Law firm, Hill Dickinson LLP, has reported fee income of £82.0m for the 2008/09 financial year, representing a rise of 12% from last year's revenue of £73.05m.
The Manchester office performed strongly with income up 22.5% from £11.7m to £14.3m. All practice groups saw income rise apart from corporate and commercial property practices, which saw reductions in fee income, reflecting the difficult climate in the second half of the year. However, the Liverpool property team did buck the national trend by reporting growth.
Further areas of growth across key practice groups included:
- Insurance 16%
- Professional risk 13%
- Healthcare 11%
- Marine 4%
- Commercial 2.4%
Notable growth of specialist sectors within these practice groups includes:
- Fraud 14%
- Retail and niche Insurance 18%
- Claimant insurance 51%
- Motor claims solutions and casualty claims solutions (one liability services) 34%
- Professional risks 13%
- Commerce and technology 10%
- Commercial litigation approximately 20% (including debt recovery)
- Private client 14%
- Shipping North West 22%
Peter Jackson, managing partner, said: "In what has undoubtedly been a year of difficult economic trading conditions for many businesses, we are encouraged by our continued growth across most practice areas, some of which have seen record results."
Profit per equity partner dipped 6% to £294,000, which Jackson said was a realistic outcome for the financial year, given the current climate and the firm's consistent programme of investment.
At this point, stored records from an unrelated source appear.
-- ==== Sys2Proof/Machine/Dispatch.lean ====
section
/-!
DEFINITION. The dispatch of every instruction to its meaning: one arm per constructor of Instr, one direct call each.
-/

namespace Sys2Proof.Machine
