/-- Results land, late data ends its freeze, held adds and filled blocks add, a context yields, and a sy.tend retires.
RESULT_LAND lands exactly the due results of its context once none of them is late; LATE_RESULT_ARRIVE ends a freeze
for late data of the running context, unless some of it waits for another device's answer or a load-block's fill, and
leaves no due result late that does not; a context that has issued 4,096 groups in a row with a ready sibling yields
to its ready siblings; a held add whose earlier work is performed leaves the list and raises its counter; the first
unfilled load-block at an address, once filled, counts 128 bytes a line into its counter, also where it has been
evicted (log 70), and what waits for it comes; a sy.tend with nothing outstanding frees its context, a gang's when its
last member retires, and one without a reaction goes idle (log 50). Which data are late is told by a plain list (log
16). An event whose condition does not hold changes nothing (log 42). (03_bundles R74, 03_bundles R77, 10_seq_traps
R203, 10_seq_traps R206, 05_ordering R116, 04_memory R89, 09_seq_control R198) -/
def Obligations.ResultsAddsAndRetirement : Prop :=
  (∀ x s, x.wf = true → (s.ctx x).lateNow = [] → ∃ t, exec (.resultLand x) s = .next t ∧ t.ctx x = (s.ctx x).landDue ∧
    ∀ y, y.ctx < 4 → y ≠ x → t.ctx y = s.ctx y) ∧
  (∀ x s, x.wf = true → (s.ctx x).lateNow ≠ [] → ∃ t, exec (.resultLand x) s = .next t ∧ ∀ y, t.ctx y = s.ctx y) ∧
  (∀ (c : Ctx), c.landDue.pend = c.pend.filter fun p => !p.due) ∧
  (∀ n s k, n < 529 → (s.core n).freeze.isSome = true → (s.core n).running = some k → (s.ctx ⟨n, k⟩).lateNow ≠ [] →
    ∃ t, exec (.lateResultArrive n) s = .next t ∧ t.store = s.store ∧
      ((∀ p ∈ (s.ctx ⟨n, k⟩).lateNow, s.awaitsMore n p = false) →
        (t.core n).freeze = none ∧ (t.ctx ⟨n, k⟩).lateNow = []) ∧
      ((∃ p ∈ (s.ctx ⟨n, k⟩).lateNow, s.awaitsMore n p = true) → (t.core n).freeze.isSome = true ∧
        (t.ctx ⟨n, k⟩).lateNow = (s.ctx ⟨n, k⟩).lateNow.filter (s.awaitsMore n))) ∧
  (∀ (s : State) n p, s.awaitsMore n p = true ↔ p.await.isSome = true ∨
    ∃ k base, p.fill = some (k, base) ∧ ∃ b ∈ (s.ctx ⟨n, k⟩).blocks, b.base = base ∧ b.filled = false) ∧
  (∀ n s, n < 529 → (s.core n).freeze = none → exec (.lateResultArrive n) s = .next s) ∧
  (∀ x s, x.wf = true → (s.ctx x).status = .ready → (s.core x.core).running = some x.ctx → s.standing x.core = false →
    4096 ≤ (s.ctx x).run → s.readySiblings x ≠ [] →
    exec (.implicitYield x) s = .next (s.setStatus x (.blocked (.yield (s.readySiblings x))))) ∧
  (∀ x s, x.wf = true → (s.ctx x).run < 4096 → exec (.implicitYield x) s = .next s) ∧
  (∀ x (s : State) k, k ∈ s.readySiblings x ↔ k < 4 ∧ k ≠ x.ctx ∧ (s.ctx ⟨x.core, k⟩).status = .ready) ∧
  (∀ x s a, x.wf = true → ((s.core x.core).adds.filter fun b => decide (b.ctx = x.ctx)) = [a] →
    s.addReady x.core a = true →
    let u := s.updCore x.core fun k => { k with adds := k.adds.erase a }
    exec (.counterAddApply x) s = .next (u.applyAdd x (u.sel x (BitVec.ofNat 64 a.ctr)) a.n)) ∧
  (∀ x s a, x.wf = true → (s.ctx x).bank = none → ((s.core x.core).adds.find? fun b => decide (b.ctx = x.ctx)) = some a →
    s.addReady x.core a = false → exec (.counterAddApply x) s = .next s) ∧
  (∀ (x : CtxRef) (s : State) i (b : LoadBlock) base, x.wf = true → (s.ctx x).blocks[i]? = some b → b.base = base → b.filled = false →
    (∀ j (c : LoadBlock), j < i → (s.ctx x).blocks[j]? = some c → ¬(c.base = base ∧ c.filled = false)) →
    let u := s.completionAdd x (s.ctx x).react b.sel (BitVec.ofNat 64 (128 * b.lines)) b.tainted
    let w := u.updCtx x fun c =>
      { c with blocks := if b.evict then c.blocks.eraseIdx i else c.blocks.set i { b with filled := true } }
    exec (.loadBlockFilled x base) s = .next (if (∃ c ∈ (w.ctx x).blocks, c.base = base ∧ c.filled = false) then w
      else w.dataCome x.core fun p => if p.fill = some (x.ctx, base) then { p with fill := none, late := p.await.isSome } else p)) ∧
  (∀ x s, x.wf = true → s.tendReady x = true → (s.ctx x).react = none →
    ∃ t, exec (.tendRetire x) s = .next t ∧ (t.ctx x).status = .idle ∧ t.store = s.store) ∧
  (∀ x s r, x.wf = true → s.tendReady x = true → (s.ctx x).react = some r → s.react? r.id = none →
    ∃ t, exec (.tendRetire x) s = .next t ∧ (t.ctx x).status = .idle ∧ (t.ctx x).react = none) ∧
  (∀ x s r q, x.wf = true → s.tendReady x = true → (s.ctx x).react = some r → s.react? r.id = some q →
    (∃ e ∈ q.members, e ≠ r.entry ∧ e ∉ q.tended) →
    ∃ t q', exec (.tendRetire x) s = .next t ∧ t.cores = s.cores ∧ t.store = s.store ∧ t.react? r.id = some q' ∧
      r.entry ∈ q'.tended ∧ q'.st = q.st) ∧
  (∀ x s r q, x.wf = true → s.tendReady x = true → (s.ctx x).react = some r → s.react? r.id = some q →
    (∀ e ∈ q.members, e = r.entry ∨ e ∈ q.tended) →
    ∃ t, exec (.tendRetire x) s = .next t ∧ ∀ p ∈ q.places, (t.ctx p.1).status = .idle) ∧
  ∀ x s, x.wf = true → s.tendReady x = false → exec (.tendRetire x) s = .next s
He added: "Despite this, we have maintained a pattern of growth – which is in no small part down to the continued commitment and hard work of the Hill Dickinson team across all offices and practice groups – and have made a number of significant acquisitions and lateral hires, which have represented significant investment into the future success of the firm. This has also been our first full year of trading out of our state-of-the-art HQ at St Paul's Square in Liverpool."
In March this year Hill Dickinson launched its Singapore office, headed by partner Tony Goldsmith, which has already grown to four fee-earners and support staff and secured a major shipping instruction in the Asia Pacific area on the day of opening.
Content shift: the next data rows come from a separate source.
/-! ### `retired` -/

@[simp] theorem State.retired_timebase (s : State) : (s.retired).timebase = s.timebase := rfl
@[simp] theorem State.retired_agenda (s : State) : (s.retired).agenda = s.agenda := rfl
@[simp] theorem State.retired_turn (s : State) : (s.retired).turn = s.turn := rfl
@[simp] theorem State.retired_cur (s : State) : (s.retired).cur = s.cur := rfl
@[simp] theorem State.retired_issue (s : State) : (s.retired).issue = s.issue := rfl
@[simp] theorem State.retired_lateness (s : State) : (s.retired).lateness = s.lateness := rfl
@[simp] theorem State.retired_freeCount (s : State) : (s.retired).freeCount = s.freeCount := rfl
@[simp] theorem State.retired_cores (s : State) : (s.retired).cores = s.cores := rfl
@[simp] theorem State.retired_store (s : State) : (s.retired).store = s.store := rfl
@[simp] theorem State.retired_counters (s : State) : (s.retired).counters = s.counters := rfl
@[simp] theorem State.retired_ctrOld (s : State) : (s.retired).ctrOld = s.ctrOld := rfl
@[simp] theorem State.retired_clearedNow (s : State) : (s.retired).clearedNow = s.clearedNow := rfl
@[simp] theorem State.retired_engTraps (s : State) : (s.retired).engTraps = s.engTraps := rfl
@[simp] theorem State.retired_launches (s : State) : (s.retired).launches = s.launches := rfl
@[simp] theorem State.retired_nextLid (s : State) : (s.retired).nextLid = s.nextLid := rfl
@[simp] theorem State.retired_tickets (s : State) : (s.retired).tickets = s.tickets := rfl
@[simp] theorem State.retired_reserved (s : State) : (s.retired).reserved = s.reserved := rfl
@[simp] theorem State.retired_took (s : State) : (s.retired).took = s.took := rfl
@[simp] theorem State.retired_chose (s : State) : (s.retired).chose = s.chose := rfl
@[simp] theorem State.retired_stepped (s : State) : (s.retired).stepped = s.stepped := rfl
@[simp] theorem State.retired_regs (s : State) : (s.retired).regs = s.regs := rfl
@[simp] theorem State.retired_obs (s : State) : (s.retired).obs = s.obs := rfl
@[simp] theorem State.retired_halted (s : State) : (s.retired).halted = s.halted := rfl
@[simp] theorem State.retired_haltDue (s : State) : (s.retired).haltDue = s.haltDue := rfl
@[simp] theorem State.retired_host (s : State) : (s.retired).host = s.host := rfl
@[simp] theorem State.retired_fabric (s : State) : (s.retired).fabric = s.fabric := rfl
@[simp] theorem State.retired_storage (s : State) : (s.retired).storage = s.storage := rfl
@[simp] theorem State.retired_flash (s : State) : (s.retired).flash = s.flash := rfl
@[simp] theorem State.retired_mgmt (s : State) : (s.retired).mgmt = s.mgmt := rfl
@[simp] theorem State.retired_boot (s : State) : (s.retired).boot = s.boot := rfl
@[simp] theorem State.retired_sec (s : State) : (s.retired).sec = s.sec := rfl
@[simp] theorem State.retired_dbg (s : State) : (s.retired).dbg = s.dbg := rfl
@[simp] theorem State.retired_park (s : State) : (s.retired).park = s.park := rfl
@[simp] theorem State.retired_stby (s : State) : (s.retired).stby = s.stby := rfl
@[simp] theorem State.retired_resetting (s : State) : (s.retired).resetting = s.resetting := rfl
@[simp] theorem State.retired_resetDue (s : State) : (s.retired).resetDue = s.resetDue := rfl
@[simp] theorem State.retired_pins (s : State) : (s.retired).pins = s.pins := rfl
@[simp] theorem State.retired_ptmcs (s : State) : (s.retired).ptmcs = s.ptmcs := rfl
@[simp] theorem State.retired_nextPtmc (s : State) : (s.retired).nextPtmc = s.nextPtmc := rfl
@[simp] theorem State.retired_walks (s : State) : (s.retired).walks = s.walks := rfl
@[simp] theorem State.retired_nextWalk (s : State) : (s.retired).nextWalk = s.nextWalk := rfl
@[simp] theorem State.retired_tinv (s : State) : (s.retired).tinv = s.tinv := rfl
@[simp] theorem State.retired_scrub (s : State) : (s.retired).scrub = s.scrub := rfl
@[simp] theorem State.retired_power (s : State) : (s.retired).power = s.power := rfl

/-! ### `atSlot` -/

@[simp] theorem State.atSlot_timebase (s : State) (e : GSlot) (p : Before) : (s.atSlot e p).timebase = s.timebase := rfl
@[simp] theorem State.atSlot_agenda (s : State) (e : GSlot) (p : Before) : (s.atSlot e p).agenda = s.agenda := rfl
@[simp] theorem State.atSlot_turn (s : State) (e : GSlot) (p : Before) : (s.atSlot e p).turn = s.turn := rfl
@[simp] theorem State.atSlot_cur (s : State) (e : GSlot) (p : Before) : (s.atSlot e p).cur = s.cur := rfl
@[simp] theorem State.atSlot_lateness (s : State) (e : GSlot) (p : Before) : (s.atSlot e p).lateness = s.lateness := rfl
@[simp] theorem State.atSlot_freeCount (s : State) (e : GSlot) (p : Before) : (s.atSlot e p).freeCount = s.freeCount := rfl
@[simp] theorem State.atSlot_cores (s : State) (e : GSlot) (p : Before) : (s.atSlot e p).cores = s.cores := rfl
@[simp] theorem State.atSlot_store (s : State) (e : GSlot) (p : Before) : (s.atSlot e p).store = s.store := rfl
@[simp] theorem State.atSlot_counters (s : State) (e : GSlot) (p : Before) : (s.atSlot e p).counters = s.counters := rfl
@[simp] theorem State.atSlot_ctrOld (s : State) (e : GSlot) (p : Before) : (s.atSlot e p).ctrOld = s.ctrOld := rfl
@[simp] theorem State.atSlot_clearedNow (s : State) (e : GSlot) (p : Before) : (s.atSlot e p).clearedNow = s.clearedNow := rfl
@[simp] theorem State.atSlot_engTraps (s : State) (e : GSlot) (p : Before) : (s.atSlot e p).engTraps = s.engTraps := rfl
@[simp] theorem State.atSlot_launches (s : State) (e : GSlot) (p : Before) : (s.atSlot e p).launches = s.launches := rfl
@[simp] theorem State.atSlot_nextLid (s : State) (e : GSlot) (p : Before) : (s.atSlot e p).nextLid = s.nextLid := rfl
@[simp] theorem State.atSlot_tickets (s : State) (e : GSlot) (p : Before) : (s.atSlot e p).tickets = s.tickets := rfl
@[simp] theorem State.atSlot_reserved (s : State) (e : GSlot) (p : Before) : (s.atSlot e p).reserved = s.reserved := rfl
@[simp] theorem State.atSlot_took (s : State) (e : GSlot) (p : Before) : (s.atSlot e p).took = s.took := rfl
@[simp] theorem State.atSlot_chose (s : State) (e : GSlot) (p : Before) : (s.atSlot e p).chose = s.chose := rfl
@[simp] theorem State.atSlot_stepped (s : State) (e : GSlot) (p : Before) : (s.atSlot e p).stepped = s.stepped := rfl
@[simp] theorem State.atSlot_regs (s : State) (e : GSlot) (p : Before) : (s.atSlot e p).regs = s.regs := rfl
@[simp] theorem State.atSlot_obs (s : State) (e : GSlot) (p : Before) : (s.atSlot e p).obs = s.obs := rfl
@[simp] theorem State.atSlot_halted (s : State) (e : GSlot) (p : Before) : (s.atSlot e p).halted = s.halted := rfl
@[simp] theorem State.atSlot_haltDue (s : State) (e : GSlot) (p : Before) : (s.atSlot e p).haltDue = s.haltDue := rfl
@[simp] theorem State.atSlot_host (s : State) (e : GSlot) (p : Before) : (s.atSlot e p).host = s.host := rfl
@[simp] theorem State.atSlot_fabric (s : State) (e : GSlot) (p : Before) : (s.atSlot e p).fabric = s.fabric := rfl
@[simp] theorem State.atSlot_storage (s : State) (e : GSlot) (p : Before) : (s.atSlot e p).storage = s.storage := rfl
@[simp] theorem State.atSlot_flash (s : State) (e : GSlot) (p : Before) : (s.atSlot e p).flash = s.flash := rfl
@[simp] theorem State.atSlot_mgmt (s : State) (e : GSlot) (p : Before) : (s.atSlot e p).mgmt = s.mgmt := rfl
@[simp] theorem State.atSlot_boot (s : State) (e : GSlot) (p : Before) : (s.atSlot e p).boot = s.boot := rfl
@[simp] theorem State.atSlot_sec (s : State) (e : GSlot) (p : Before) : (s.atSlot e p).sec = s.sec := rfl
@[simp] theorem State.atSlot_dbg (s : State) (e : GSlot) (p : Before) : (s.atSlot e p).dbg = s.dbg := rfl
@[simp] theorem State.atSlot_park (s : State) (e : GSlot) (p : Before) : (s.atSlot e p).park = s.park := rfl
@[simp] theorem State.atSlot_stby (s : State) (e : GSlot) (p : Before) : (s.atSlot e p).stby = s.stby := rfl
@[simp] theorem State.atSlot_resetting (s : State) (e : GSlot) (p : Before) : (s.atSlot e p).resetting = s.resetting := rfl
@[simp] theorem State.atSlot_resetDue (s : State) (e : GSlot) (p : Before) : (s.atSlot e p).resetDue = s.resetDue := rfl
@[simp] theorem State.atSlot_pins (s : State) (e : GSlot) (p : Before) : (s.atSlot e p).pins = s.pins := rfl
@[simp] theorem State.atSlot_ptmcs (s : State) (e : GSlot) (p : Before) : (s.atSlot e p).ptmcs = s.ptmcs := rfl
@[simp] theorem State.atSlot_nextPtmc (s : State) (e : GSlot) (p : Before) : (s.atSlot e p).nextPtmc = s.nextPtmc := rfl
@[simp] theorem State.atSlot_walks (s : State) (e : GSlot) (p : Before) : (s.atSlot e p).walks = s.walks := rfl
@[simp] theorem State.atSlot_nextWalk (s : State) (e : GSlot) (p : Before) : (s.atSlot e p).nextWalk = s.nextWalk := rfl
@[simp] theorem State.atSlot_tinv (s : State) (e : GSlot) (p : Before) : (s.atSlot e p).tinv = s.tinv := rfl
@[simp] theorem State.atSlot_scrub (s : State) (e : GSlot) (p : Before) : (s.atSlot e p).scrub = s.scrub := rfl
@[simp] theorem State.atSlot_power (s : State) (e : GSlot) (p : Before) : (s.atSlot e p).power = s.power := rfl

@[simp] theorem State.retired_last (s : State) : s.retired.last = .done := rfl

/-! ### A core -/

@[simp] theorem Core.setCtx_running (k : Core) (n : Nat) (c : Ctx) : (k.setCtx n c).running = k.running := rfl
@[simp] theorem Core.setCtx_ended (k : Core) (n : Nat) (c : Ctx) : (k.setCtx n c).ended = k.ended := rfl
@[simp] theorem Core.setCtx_freeze (k : Core) (n : Nat) (c : Ctx) : (k.setCtx n c).freeze = k.freeze := rfl
@[simp] theorem Core.setCtx_mxq (k : Core) (n : Nat) (c : Ctx) : (k.setCtx n c).mxq = k.mxq := rfl
@[simp] theorem Core.setCtx_cpq (k : Core) (n : Nat) (c : Ctx) : (k.setCtx n c).cpq = k.cpq := rfl
@[simp] theorem Core.setCtx_msq (k : Core) (n : Nat) (c : Ctx) : (k.setCtx n c).msq = k.msq := rfl
@[simp] theorem Core.setCtx_adds (k : Core) (n : Nat) (c : Ctx) : (k.setCtx n c).adds = k.adds := rfl
@[simp] theorem Core.setCtx_seq (k : Core) (n : Nat) (c : Ctx) : (k.setCtx n c).seq = k.seq := rfl
@[simp] theorem Core.setCtx_stbl (k : Core) (n : Nat) (c : Ctx) : (k.setCtx n c).stbl = k.stbl := rfl
@[simp] theorem Core.setCtx_gated (k : Core) (n : Nat) (c : Ctx) : (k.setCtx n c).gated = k.gated := rfl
In May the firm announced its merger with 40-strong London law firm, Middleton Potts, in a move that has created a major boost to the firm's commodities expertise.
In February Hill Dickinson secured the arrival of Cooper Kenyon Burrow's special regulatory team, headed up by Michael Kenyon.
In addition, the firm has continued to invest in senior lateral hires, particularly in its Manchester and London offices, and has also taken further space in its Piraeus office.
Jackson concluded: "Against the difficult economic climate in the past 12 months, we have continued to reinvest in the firm and to focus unswervingly on client satisfaction, which is of utmost importance in times like these. Commitment to client service will continue to form the cornerstone of our business strategy."